Exercise input:
========

/-- Cleat 1024 lies in a block that nobody owns. -/
theorem witness_foreign_cleat :
    (wT (wTile (wEntry 0x20 1024 16) [])).ready 0 opWait = some (0, wEntry 0x20 1024 16)
    ∧ (wT (wTile (wEntry 0x21 1024 16) [])).ready 0 opSignal = some (0, wEntry 0x21 1024 16)
    ∧ (wT (wTile (wEntry 0x31 (1024 + 2 ^ 65) 16) [])).ready 0 opSkip = some (0, wEntry 0x31 (1024 + 2 ^ 65) 16)
    ∧ Entry.bits (wEntry 0x31 (1024 + 2 ^ 65) 16) 92 81 = 1
    ∧ (wT (wTile (wEntry 0x20 1024 16) [])).cleatOwner (eCleat (wEntry 0x20 1024 16)).toNat ≠ some (wTile (wEntry 0x20 1024 16) []).part := by decide +kernel

/-- Tile 0 with a NOP whose work is done, and with a SP_ECC fault before. -/
def wDone : State := wT { wTile 0 [] with issued := [{ wOp with started := true }] }

theorem witness_completed_op :
    (wDone.tile 0).issued.find? (fun p => p.seq == 0) = some { wOp with started := true } ∧ (wDone.tile 0).runs = true
    ∧ wDone.opDone 0 { wOp with started := true } = true := by decide +kernel

/-- A REDUCE of the whole group at all four tiles, tile 0's source still to come; and at tile 0 alone. -/
def wRed (here : Bool) : Tile := { wTile 0 [] with issued := [{ wOp with entry := wEntry 0x13 0 0, started := true }], redHere := here }
def wRedAll : State := { wUp with tiles := [(0, wRed false), (1, wRed true), (2, wRed true), (3, wRed true)] }

theorem witness_reduce :
    reduceKey (wRedAll.tile 0) = some (0, 0) ∧ (wRedAll.tile 0).redHere = false ∧ (wRedAll.tile 0).redDone = false
    ∧ (∀ m ∈ mates 0, ((wRedAll.setTile 0 { wRedAll.tile 0 with redHere := true }).tile m).redHere = true
      ∧ reduceKey ((wRedAll.setTile 0 { wRedAll.tile 0 with redHere := true }).tile m) = some (0, 0))
    ∧ reduceKey ((wT (wRed false)).tile 0) = some (0, 0)
    ∧ ((wT (wRed false)).setTile 0 { wRed false with redHere := true }).hasTile 0 = true
    ∧ (((wT (wRed false)).setTile 0 { wRed false with redHere := true }).tile 1).redHere = false := by decide +kernel

theorem witness_tile_events :
    ((wT { inbox := some ⟨0, 0, 0, 0, 0, 0, 0, 0, 0⟩ }).tile 0).inbox = some ⟨0, 0, 0, 0, 0, 0, 0, 0, 0⟩
    ∧ ((wT { waiting := some ⟨0, 0, 0, 0, 1, 0⟩ }).tile 0).waiting = some ⟨0, 0, 0, 0, 1, 0⟩
    ∧ ((wT { stopped := true }).tile 0).stopped = true
    ∧ (wT (wTile (wEntry 2 0 0) [])).ready 0 opStore = some (0, wEntry 2 0 0)
    ∧ (wT (wTile (wEntry 0x10 0 0) [])).ready 0 opMma = some (0, wEntry 0x10 0 0)
    ∧ (wT (wTile (wEntry 0x11 0 0) [])).ready 0 opVec = some (0, wEntry 0x11 0 0)
    ∧ (wT (wTile (wEntry 0x12 0 0) [])).ready 0 opQuant = some (0, wEntry 0x12 0 0) := by decide +kernel

/-! ## Hank memory -/

/-- The device with granule 0 of partition 0 under key slot 0, whose key is 1. -/
def wMem : State := { wUp with hank := { own := [(0, { owner := 0, slot := 0 })], slots := [(0, 1)] } }
/-- A packet of tile 0's partition for line 0, at the channel of that line. -/
def wPkt (op : Op) (src : Agent) : Pkt := ⟨op, src, ⟨.channel, wMem.chanOf 0⟩, 1, 0, 0, 0, 3, 0, 0, 0, false, 1, 0xFFFFFFFF, 0, none, none, none, 0, false, false⟩
/-- The device with packets in its mesh. -/
def wNet (s : State) (l : List Pkt) : State := { s with fab := { s.fab with net := l } }
def wTile0 : Agent := ⟨.tile, 0⟩
def wHome0 : Agent := homeAgent (wMem.sliceOf 0)
/-- A packet arrives at its channel and is served. -/
def wServed (p : Pkt) (home : Bool) : Bool :=
  let s := wNet wMem [p]
  s.atCtl p && (if home then (s.takeCtl p).servesHome p else (s.takeCtl p).serves p) && s.granKey (granOf p.addr.toNat) != 0

theorem witness_served_requests :
    wServed (wPkt .memRd wTile0) false = true ∧ wServed (wPkt .memWr wTile0) false = true ∧ wServed (wPkt .atomM wTile0) false = true
    ∧ wServed (wPkt .mFill wHome0) true = true ∧ wServed (wPkt .mWb wHome0) true = true ∧ wServed (wPkt .mPoison wHome0) true = true
    ∧ wServed (wPkt .mPoison ⟨.lanyard, 0⟩) false = true
    ∧ wMem.fbit R.COH_CONF_COMBINE 0 0 = true ∧ (wMem.fset R.COH_CONF_COMBINE 0 0 0).fbit R.COH_CONF_COMBINE 0 0 = false
    ∧ (∀ q ∈ ((wNet wMem [wPkt .memRd wTile0]).takeCtl (wPkt .memRd wTile0)).fab.net, Pkt.joins (wPkt .memRd wTile0) q = false)
    ∧ bit2 (wPkt .mPoison wHome0).sect 1 = true := by decide +kernel

/-- A second read of a line whose answer is in flight joins it. -/
def wJoin : Pkt := { wPkt .mData ⟨.channel, wMem.chanOf 0⟩ with dst := ⟨.tile, 1⟩, mask := 0x80000002 }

========

What needs to be done: From the material above, copy exactly the lines between the line holding "def wTile0 : Agent := ⟨.tile, 0⟩" and the line holding "(wPkt .mPoison wHome0) true = true", inclusive, and only those.

Written response:
def wTile0 : Agent := ⟨.tile, 0⟩
def wHome0 : Agent := homeAgent (wMem.sliceOf 0)
/-- A packet arrives at its channel and is served. -/
def wServed (p : Pkt) (home : Bool) : Bool :=
  let s := wNet wMem [p]
  s.atCtl p && (if home then (s.takeCtl p).servesHome p else (s.takeCtl p).serves p) && s.granKey (granOf p.addr.toNat) != 0

theorem witness_served_requests :
    wServed (wPkt .memRd wTile0) false = true ∧ wServed (wPkt .memWr wTile0) false = true ∧ wServed (wPkt .atomM wTile0) false = true
    ∧ wServed (wPkt .mFill wHome0) true = true ∧ wServed (wPkt .mWb wHome0) true = true ∧ wServed (wPkt .mPoison wHome0) true = true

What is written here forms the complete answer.